Удар был сильный, а главное – неожиданный.
Тяжелый скерн улетел в одну сторону, а сам эхайн укатился в другую.
Фаберу тоже досталось.
При падении он не успел как следует сгруппироваться, а способы управления личным гравигеном вылетели из головы в тот момент, когда он увидел, как Истребитель палит по людям. Теперь означенная голова у него гудела, как пустая жестяная емкость, и хотя скафандр амортизировал как смог жесткий контакт с грунтом, болели отбитые пятки, ужасно болела шея, а глубоко в груди что-то как будто оторвалось и теперь болталось там, словно язык внутри колокола.
Все эти пустяки ничего не значили.
– Гад! – задыхаясь от гнева, выкрикивал Фабер. – Урод! Сволочь! Убивать моих людей!..
Ну да, это его люди. Он пришел затем, чтобы забрать их домой. И никому не позволено посягать на их благополучие.
Эхайн уже был на ногах и смотрел на него сверху вниз, как голодный волк на рождественскую индейку.
– Маленький боевой этелекх, – проскрежетал он весело. – Сегодня хороший день для охоты на мелкую дичь!
– Птица, чтоб тебя отныне звали ящерицей! – разорялся хорунжий Мептенеру, паря над ними. – Посторонись, дай выстрелить!..
Вначале на землю полетели перчатки – не потому, что так требовал ритуал вызова на поединок, а просто мешали. Скафандры мешали еще сильнее – слишком тяжелые, не слишком гибкие. Эхайн вывернулся из своей брони, как змея из старой кожи. Фабер тряхнул плечами – его доспехи неохотно разделились на несколько сегментов и отпустили на свободу.
– На ножах! – радостно оскалился Истребитель. – Как это принято у эхайнов.

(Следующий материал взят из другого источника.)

theorem SameSas.groupSa (h : SameSas s t) (k : Nat) : t.groupSa k = s.groupSa k :=
  h.txSa k fun i => by rw [h.regs _ (by show _ ≤ 0x340800 + 0x20 * i; omega)]

theorem SameSas.saSigns (h : SameSas s t) (k i : Nat) : t.saSigns k i = s.saSigns k i := by
  have hspp : ∀ j, t.get (Reg.SA_CFG_SPP j) = s.get (Reg.SA_CFG_SPP j) := fun j => h.regs _ (by show _ ≤ 0x340800 + 0x20 * j; omega)
  unfold State.saSigns
  rw [h.groupSa, h.txSa k fun j => by rw [hspp, hspp], h.txSa k fun _ => rfl]

/-- Whether an SA has taken over transmissions, once an SA_SWITCH has judged it (R248). -/
def State.saTaken (s : State) (k i : Nat) : Int :=
  if s.saUsable i s.linear = false then 0 else if s.var (.saOn i) ≠ 0 then s.var (.saOn i) else if s.saSigns k i then 1 else 0

theorem SameSas.saTaken (h : SameSas s t) {i : Nat} (hvar : t.var (.saOn i) = s.var (.saOn i)) : t.saTaken k i = s.saTaken k i := by
  simp only [State.saTaken, h.saUsable, h.saSigns, hvar]

theorem saTakes_get {f : Fld} (hf : 0x340010 ≤ f.addr) (s : State) (i : Nat) : (s.saTakes k i).get f = s.get f := by
  unfold State.saTakes
  exact view_ite (State.get · f) rfl (view_ite (State.get · f) rfl (get_raisePtp hf _ _ _ _ _))

theorem saTakes_tc (s : State) (k i : Nat) : (s.saTakes k i).tc = s.tc := by
  unfold State.saTakes
  exact view_ite State.tc rfl (view_ite State.tc rfl (raise_tc _ _ _ _))

theorem saTakes_sameSas (s : State) (k i : Nat) : SameSas s (s.saTakes k i) :=
  ⟨fun f hf => saTakes_get (le_trans (by decide) hf) s i, by simp only [State.linear, State.ns, saTakes_tc]⟩

theorem saOn_notMem_bookVars (i : Nat) : Var.saOn i ∉ bookVars := by simp [bookVars]

theorem saTakes_var_same (s : State) (k i : Nat) : (s.saTakes k i).var (.saOn i) = s.saTaken k i := by
  unfold State.saTakes State.saTaken
  by_cases husable : s.saUsable i s.linear = false
  · rw [if_pos husable, if_pos (by simp [husable])]
    exact State.var_setVar_same _ _ _
  rw [if_neg husable, if_neg (by simpa using husable)]
  by_cases hon : s.var (.saOn i) = 0
  · rw [if_neg (not_not.2 hon)]
    by_cases hsigns : s.saSigns k i = true
    · rw [if_pos hsigns, if_neg (by simp [hon, hsigns]), var_raise _ (saOn_notMem_bookVars i)]
      exact State.var_setVar_same _ _ _
    · rw [if_neg hsigns, if_pos (.inr (by simpa using hsigns)), hon]
  · rw [if_pos hon, if_pos (.inl hon)]

theorem saTakes_var_ne (s : State) (k : Nat) {i j : Nat} (h : j ≠ i) : (s.saTakes k i).var (.saOn j) = s.var (.saOn j) := by
  have hset : ∀ x, (s.setVar (.saOn i) x).var (.saOn j) = s.var (.saOn j) := fun x => State.var_setVar_ne _ _ (by simpa using h)
  unfold State.saTakes
  exact view_ite (State.var · (.saOn j)) (hset 0)
    (view_ite (State.var · (.saOn j)) rfl ((var_raise _ (saOn_notMem_bookVars j)).trans (hset 1)))

/-- Several SAs judged in turn: each once, as it stood before. -/
theorem saTakes_foldl {l : List Nat} (hl : l.Nodup) {i : Nat} (hi : i ∈ l) (s : State) :
    (l.foldl (fun u j => u.saTakes k j) s).var (.saOn i) = s.saTaken k i := by
  induction l generalizing s with
  | nil => exact absurd hi List.not_mem_nil
  | cons j l ih =>
    obtain ⟨hj, hl⟩ := List.nodup_cons.1 hl
    rw [List.foldl_cons]
    by_cases hij : i = j
    · subst hij
      rw [← saTakes_var_same]
      exact view_foldl_mem (State.var · (.saOn i)) _ _ fun u j hmem => saTakes_var_ne u k fun e => hj (e ▸ hmem)
    · rw [ih hl ((List.mem_cons.1 hi).resolve_left hij), (saTakes_sameSas s k j).saTaken (saTakes_var_ne s k hij)]

theorem saSwitch_takes (hk : k < 4) (hauth : s.get (Reg.PTP_INST_CFG_AUTH k) ≠ 0) : ∃ t, exec (.saSwitch k) s = .next t ∧ t.tc = s.tc ∧
    t.get (Reg.PTP_INST_STATE_NO_TX_SA k) = (if (s.groupSa k).isSome then 0 else s.get (Reg.PTP_INST_STATE_NO_TX_SA k)) ∧
    ∀ i, 8 * k ≤ i → i < 8 * k + 8 → t.var (.saOn i) = s.saTaken k i := by
  let u := if (s.groupSa k).isSome then s.put (Reg.PTP_INST_STATE_NO_TX_SA k) 0 else s
  let l := (List.range 8).map (8 * k + ·)
  have hexec : exec (.saSwitch k) s = .next (l.foldl (fun v i => v.saTakes k i) u) := by
    show execSaSwitch k s = _
    unfold execSaSwitch
    rw [if_neg (not_not.2 ⟨hk, hauth⟩)]
  have hsame : SameSas s u := by
    refine ⟨fun f hf => view_ite (State.get · f) (State.get_put_ne _ _ ?_) rfl, view_ite State.linear rfl rfl⟩
    exact (key_ne_of_addr_lt (by show 0x340118 + 0x100 * k < f.addr; omega) (by show 8 < 32; decide)).symm
  refine ⟨_, hexec, (view_foldl State.tc (fun v i => saTakes_tc v k i) _ _).trans (view_ite State.tc rfl rfl), ?_, fun i hlo hhi => ?_⟩
  · rw [view_foldl (State.get · (Reg.PTP_INST_STATE_NO_TX_SA k)) fun v i => saTakes_get (by show _ ≤ 0x340118 + 0x100 * k; omega) v i]
    unfold u
    split
    · exact State.get_put_same _ _ _
    · rfl
  · have hmem : i ∈ l := List.mem_map.2 ⟨i - 8 * k, List.mem_range.2 (by omega), by omega⟩
    rw [saTakes_foldl (List.nodup_range.map fun a b (hab : 8 * k + a = 8 * k + b) => by omega) hmem]
    exact hsame.saTaken (view_ite (State.var · (.saOn i)) rfl rfl)

end

/-- Settles O23: each of the messages by its own lemma, and the change of key SA by SA. -/
theorem ptpTransmission : Obligations.PtpTransmission := by
  unfold Obligations.PtpTransmission
  intro s k hk
  refine ⟨fun hserving hservice hmulti hoff => ?_, fun hserving hp2p hoff => next_ite (pdelayReqTx_multicast hk hserving hp2p hoff),
    fun typ c g htyp hserving hservice hoff hg hinst hport => ?_, saSwitch_takes hk⟩
  · have h : Serving s k := ⟨hk, hserving, hservice, hoff⟩
    exact ⟨next_ite (syncTx_multicast h hmulti), next_ite (announceTx_multicast h hmulti)⟩
  · refine ⟨_, grantTx_exec htyp ⟨hk, hserving, hservice, hoff⟩ c, ?_⟩
    rw [grantTx_off hoff hg hinst hport]
    split
    · rfl
    · obtain ⟨hmtyp, hdst, hlog, hminst, hseq, hsa⟩ := grantMsg_fields (s.grantPassed k typ g) k typ c.norm ((s.inst k).grantSeq typ) g.log
      exact ⟨_, _, rfl, hmtyp, hdst, hlog, hminst, hseq, hsa, rfl⟩

end Sys2Proof.Machine
end

section
/-! PROOFS. What the PTP master answers (R234, R239, R242 to R244, R290): delay requests, the requests and cancellations of Signaling messages, and a
grant at its expiry. -/

namespace Sys2Proof.Machine

section

variable {s u : State} {q : PtpIn}

/-! ## Delay requests (R234, R239) -/

/-- The unsigned Delay_Resp to a Delay_Req: its receive stamp, and the rest of it taken from the correction (R239). -/
def State.delayResp (s : State) (q : PtpIn) : PtpMsg :=
  let st := s.rxStamp q.peer.key.port q.at_
  { typ := 9, inst := q.inst, trans := q.trans, dst := if q.unicast then some q.peer.key else none, seq := q.seq, log := s.delayLog q
    time := st / 65536, corr := q.corr - (st % 65536 : Nat), tlv := s.tlvFor q.inst q.peer.key.port, sa := none, fromB := q.peer.toB
    req := some (q.clock, q.portNo, q.seq) }

/-- The unsigned Pdelay_Resp to a Pdelay_Req, to which the port adds the turnaround from its receive stamp (R239). -/
def State.pdelayResp (s : State) (q : PtpIn) : PtpMsg :=
  { typ := 3, inst := q.inst, trans := q.trans, dst := if q.unicast then some q.peer.key else none, seq := q.seq, log := 0x7F
    corr := q.corr, turn := s.rxStamp q.peer.key.port q.at_, sa := none, fromB := q.peer.toB, req := some (q.clock, q.portNo, q.seq) }

/-- A message sent in answer to another, over the port it came by. -/
def State.reply (s : State) (q : PtpIn) (m : PtpMsg) : State := s.txPush q.peer.key.port (replyTci q.peer.key q.peer.pcp) (.ptp m)

/-- What becomes of a Delay_Req (R239). -/
theorem delayReq_ends (htakes : s.instTakes q.inst q.norm.peer.key.port = true) : ∃ t a u, exec (.delayReq q) s = .next t ∧
    (s.bump (Reg.RX_DELAY_REQ_COUNT q.inst)).letIn q.norm.peer 0 1 (b2n q.auth.isSome) true = (a, u) ∧
    if a.verdict ≠ .admitted ∨ u.instSt q.inst ≠ 2 then t = u
    else u.get (Reg.PTP_INST_CFG_AUTH q.inst) = 0 → if u.delayOk q.norm = false then t = u else t = u.reply q.norm (u.delayResp q.norm) := by
  obtain ⟨a, u, hlet⟩ : ∃ a u, (s.bump (Reg.RX_DELAY_REQ_COUNT q.inst)).letIn q.norm.peer 0 1 (b2n q.auth.isSome) true = (a, u) := ⟨_, _, rfl⟩
  obtain ⟨t, ht⟩ : ∃ t, exec (.delayReq q) s = .next t := ⟨_, rfl⟩
  refine ⟨t, a, u, ht, hlet, ?_⟩
  replace ht : execDelayReq q s = .next t := ht
  unfold execDelayReq at ht
  extract_lets r k c v at ht
  rw [if_neg (show ¬ ¬ s.instTakes k c.port = true from not_not.2 htakes),
    show v.letIn r.peer 0 1 (b2n r.auth.isSome) true = (a, u) from hlet] at ht
  replace ht := (Host.Outcome.next.inj ht).symm
  split
  · next hout => exact ht.trans (if_pos hout)
  · next hin =>
    intro hoff
    replace ht := ht.trans (if_neg hin)
    extract_lets st at ht
    rw [show u.verify k r.auth (st / 65536) = (some none, u) from verify_off hoff _ _] at ht
    split
    · next hno => exact ht.trans (if_pos (by simpa using hno))
    · next hyes => exact ht.trans (if_neg (by simpa using hyes))

/-- What becomes of a Pdelay_Req in PROFILE 1 (R234, R239). -/
theorem pdelayReq_ends (htakes : s.instTakes q.inst q.norm.peer.key.port = true) (hp2p : s.prof q.inst = 1) :
    ∃ t a u, exec (.pdelayReq q) s = .next t ∧
      (s.bump (Reg.RX_DELAY_REQ_COUNT q.inst)).letIn q.norm.peer 0 1 (b2n q.auth.isSome) false = (a, u) ∧
      if a.verdict ≠ .admitted ∨ u.instSt q.inst ≠ 2 then t = u
      else u.get (Reg.PTP_INST_CFG_AUTH q.inst) = 0 → t = u.reply q.norm (u.pdelayResp q.norm) := by
  obtain ⟨a, u, hlet⟩ : ∃ a u, (s.bump (Reg.RX_DELAY_REQ_COUNT q.inst)).letIn q.norm.peer 0 1 (b2n q.auth.isSome) false = (a, u) := ⟨_, _, rfl⟩
  obtain ⟨t, ht⟩ : ∃ t, exec (.pdelayReq q) s = .next t := ⟨_, rfl⟩
  refine ⟨t, a, u, ht, hlet, ?_⟩
  replace ht : execPdelayReq q s = .next t := ht
  unfold execPdelayReq at ht
  extract_lets r k c v at ht
  rw [if_neg (show ¬ ¬ (s.instTakes k c.port = true ∧ s.prof k = 1) from not_not.2 ⟨htakes, hp2p⟩),
    show v.letIn r.peer 0 1 (b2n r.auth.isSome) false = (a, u) from hlet] at ht
  replace ht := (Host.Outcome.next.inj ht).symm
  split
  · next hout => exact ht.trans (if_pos hout)
  · next hin =>
    intro hoff
    replace ht := ht.trans (if_neg hin)
    extract_lets st at ht
    rw [show u.verify k r.auth (st / 65536) = (some none, u) from verify_off hoff _ _] at ht
    exact ht

/-! ## Signaling messages (R242, R244) -/

/-- A Signaling message received: what `f` makes of it where admission and R247 let it through, and else what they leave (R242, R247). -/
def State.afterSignaling (s : State) (q : PtpIn) (f : Option Nat × Option Nat → State → State) : State :=
  match s.openSignaling q with
  | (none, u) => u
  | (some y, u) => f y u

theorem afterSignaling_barred (hopen : s.openSignaling q = (none, u)) (f : Option Nat × Option Nat → State → State) : s.afterSignaling q f = u := by
  unfold State.afterSignaling
  rw [hopen]

theorem afterSignaling_open {y : Option Nat × Option Nat} (hopen : s.openSignaling q = (some y, u)) (f : Option Nat × Option Nat → State → State) :
    s.afterSignaling q f = f y u := by
  unfold State.afterSignaling
  rw [hopen]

– Я не эхайн! – прошипел Фабер, кружа вокруг этого громилы, словно косатка возле кита. – Мне не нужно оружие, чтобы доказать свою доблесть! – Он и сам удивился, откуда взялась эта вдруг слетевшая с его языка дерзкая фраза. Не то прочел где-то, не то от кого-то услышал. – А как у тебя с этим, подонок? Стрелять в детей… в женщин… это и есть эхайнская доблесть?!
– По моим правилам, – зловеще промолвил тот. – Мне все равно, есть у тебя нож или нет.

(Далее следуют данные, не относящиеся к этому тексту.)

-- ==== Sys2Proof/Machine/Pseudo.lean ====
section
/-! DEFINITION. The pseudo-operations (R89 of 30_encoding.md), "each an abbreviation and nothing more": lists of instructions,
and a program as what the host drives onto its port. `RESET` is the reset input (`State.resets`). -/

namespace Sys2Proof.Machine

open Sys2Proof

/-- `LOADMSG m`: `WRLEN len(m)`, then `WRMSG a, m[a]` in increasing a. -/
def loadMsg (m : List Byte) : List Instr := .wrlen m.length :: m.zipIdx.map fun p => .wrmsg p.2 p.1

/-- `WAIT`, as far as a list can say it: `n` polls with `RDSTAT`. The host repeats them until HRES[1] = 1; a read of the
digest that is held until DONE does the same (R232). -/
def waitPolls (n : Nat) : List Instr := List.replicate n .rdstat

/-- `RDALL`: `RDDIG 0`, ..., `RDDIG 15`. -/
def rdAll : List Instr := (List.range 16).map fun j => .rddig (BitVec.ofNat 4 j)

/-- `HASH m` in the form of R232 that lets the first `RDDIG` be held until DONE. -/
def hashProgram (m : List Byte) : List Instr := loadMsg m ++ [.start] ++ rdAll

/-- `ROUND1`, `ROUND2`, `ROUND3`: the sixteen steps of a round in order. -/
def roundOps (r : Fin 3) : List Instr := (List.finRange 16).map (stepInstr r)

/-- `COMPRESS`: `LDBLK`, `ROUND1`, `ROUND2`, `ROUND3`, `FEED`. -/
def compressOps : List Instr := .ldblk :: (roundOps 0 ++ roundOps 1 ++ roundOps 2) ++ [.feed]

/-- A program as the words the host drives onto its port, one operation after the other (R80, R220). -/
def programWords (p : List Instr) : List HostWord := p.map hostWordOf

end Sys2Proof.Machine
end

– Да плевал я на твои правила!..
Эхайн, усмехаясь, сделал длинный выпад ножом. Наугад, чтобы проверить сноровку противника.

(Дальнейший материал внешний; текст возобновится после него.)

/-- R228, R135: from any state that holds `m` in phase HALT, START and then exactly 50 NB micro-operations give DONE = 1
with H = Hash(m), and DONE is 0 at every instant between. -/
def Obligations.StartDeliversTheHash : Prop :=
  ∀ (m : List Byte) (s : State), s.Holds m → s.seq = 0x00 → s.NoResetFor (1 + 50 * numBlocks m.length) →
    s.port = [hostWordOf .start] →
    (∃ t, run (1 + 50 * numBlocks m.length) s = .next t ∧ t.done = true ∧ t.h = Machine.hash m ∧ t.seq = 0x00 ∧
      t.blk = numBlocks m.length ∧ t.Holds m ∧ t.port = []) ∧
    (∀ k, k < 50 * numBlocks m.length → ∃ t, run (1 + k) s = .next t ∧ t.done = false)

/-! ## The digest -/

/-- R210, R212: sixteen bytes, words in the order H[0] to H[3], each least significant byte first. -/
def Obligations.DigestBytesInStateOrder : Prop :=
  ∀ h : Vector Word 4, (digestBytes h).length = 16 ∧
    ∀ j : Fin 16, ((digestBytes h)[j.val]?).map BitVec.toNat =
      some (h[j.val / 4].toNat / 2 ^ (8 * (j.val % 4)) % 256)

/-- R211: 32 characters, the high nibble of each byte first, digits `0123456789abcdef`. -/
def Obligations.HexTextHighNibbleFirst : Prop :=
  ∀ h : Vector Word 4, (digestHex h).length = 32 ∧
    ∀ j : Fin 16,
      (digestHexChars h)[2 * j.val]? = "0123456789abcdef".toList[(digByte h j).toNat / 16]? ∧
      (digestHexChars h)[2 * j.val + 1]? = "0123456789abcdef".toList[(digByte h j).toNat % 16]?

/-- R214: two digests are equal exactly when their words are, exactly when their bytes are, exactly when their texts
are. -/
def Obligations.DigestEqualityIsOfWords : Prop :=
  ∀ h h' : Vector Word 4,
    (digestEq h h' = true ↔ ∀ i : Fin 4, h[i] = h'[i]) ∧
    (digestEq h h' = true ↔ digestBytes h = digestBytes h') ∧
    (digestEq h h' = true ↔ digestHex h = digestHex h')

/-- R66, R216: the four RDDIG bytes of a word are the bytes of what RDH returns, least significant first. -/
def Obligations.WordAndByteReadsAgree : Prop :=
  ∀ (s : State) (i : BitVec 4), s.done = true → i.toNat < 4 →
    ∃ (u t0 t1 t2 t3 : State) (v b0 b1 b2 b3 : Word),
      exec (.rdh i) s = .next u ∧ u.hres = some v ∧
      exec (.rddig (4 * i)) s = .next t0 ∧ t0.hres = some b0 ∧
      exec (.rddig (4 * i + 1)) s = .next t1 ∧ t1.hres = some b1 ∧
      exec (.rddig (4 * i + 2)) s = .next t2 ∧ t2.hres = some b2 ∧
      exec (.rddig (4 * i + 3)) s = .next t3 ∧ t3.hres = some b3 ∧
      v.toNat = b0.toNat + 2 ^ 8 * b1.toNat + 2 ^ 16 * b2.toNat + 2 ^ 24 * b3.toNat

/-! ## A reset in a run -/

/-- R270: a reset asserted `k` instants into a running hash, while micro-operations are still to go, abandons it: until then
the hash goes on, and then the machine is in the reset state, with no digest, and the host goes on with what it issues after
the reset; an RDSTAT issued there returns 0 (95_test_vectors.md, P6). When the reset comes, and what the host issues after
it, is in the state's list (log 7). -/
def Obligations.ResetAbandonsARunningHash : Prop :=
  ∀ (m : List Byte) (s : State) (k : Nat) (ops : List HostWord) (rest : List ResetInput), s.Hashing m → s.port = [] →
    s.resets = { wait := k, thenIssue := ops } :: rest → k < s.remaining (numBlocks m.length) →
    (∃ v, run k s = .next v ∧ v.Hashing m) ∧
    ∃ t, run (k + 1) s = .next t ∧ t.seq = 0x00 ∧ t.done = false ∧ t.blk = 0 ∧ t.mlen = 0 ∧
      (∀ a, t.msg.read a = none) ∧ t.port = ops ∧ t.resets = rest ∧
      (∀ more, ops = hostWordOf .rdstat :: more → t.resetPin = false →
        ∃ u, run (k + 2) s = .next u ∧ u.hres = some 0 ∧ u.port = more)
end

Фабер молча отмахнулся от ножа и выбил его с такой беспредельной яростью, что пришлось уворачиваться парившему над поединщиками хорунжему, который до поры оставил попытки покончить дело одним метким выстрелом и теперь с любопытством ценителя наблюдал за происходящим. С криком негодования и боли эхайн схватился здоровой рукой за контуженную кисть.
В следующее мгновение Фабер сломал ему ногу в колене ударом тяжелого десантного ботинка, сразу сократив разницу в росте, еще двумя ударами повредил гортань и расплющил носовые хрящи. Затем в прыжке опрокинул его навзничь и уже поверженного продолжал молотить по голове, обливаясь истерическими слезами и бессвязно выкрикивая: «Сволочь… Убивать моих людей!.. Никогда больше… ни одного, слышишь?! Ни одного!..» Эхайн не слышал. Он был в глубоком нокауте, граничившем с травматической комой.
Хорунжему удалось обхватить Фабера сзади и опрокинуть ценой громадных усилий, собственного веса и густой панбукаванской ругани. Лишь увидев сквозь кровавую пелену перепуганные детские лица, Фабер успокоился. Словно бы внутри него сработал аварийный выключатель. Он сел, уткнувшись лицом в ладони, пробормотал несколько раз: «Все, все, я больше не буду…» и затих.
Мептенеру, отойдя в сторонку, энергично щебетал по коммуникатору – очевидно, обрисовывал обстановку и требовал подмогу. Закончив, вернулся и дружески потрепал Фабера по плечу.
– Всегда мечтал это увидеть, – сообщил он. – Слышал о боевых искусствах людей. Много. Теперь убедился. Воочию. Искусства мало, агрессии много. Не пойму только, что это на тебя нашло. Вдруг. Один выстрел – и все закончено. – Он все еще мысленно сокрушался по поводу упущенного скальпа, хотя и не подавал виду. – Но действительно впечатляет. В лепешку. Эхайна. Браво, Просто Фабер.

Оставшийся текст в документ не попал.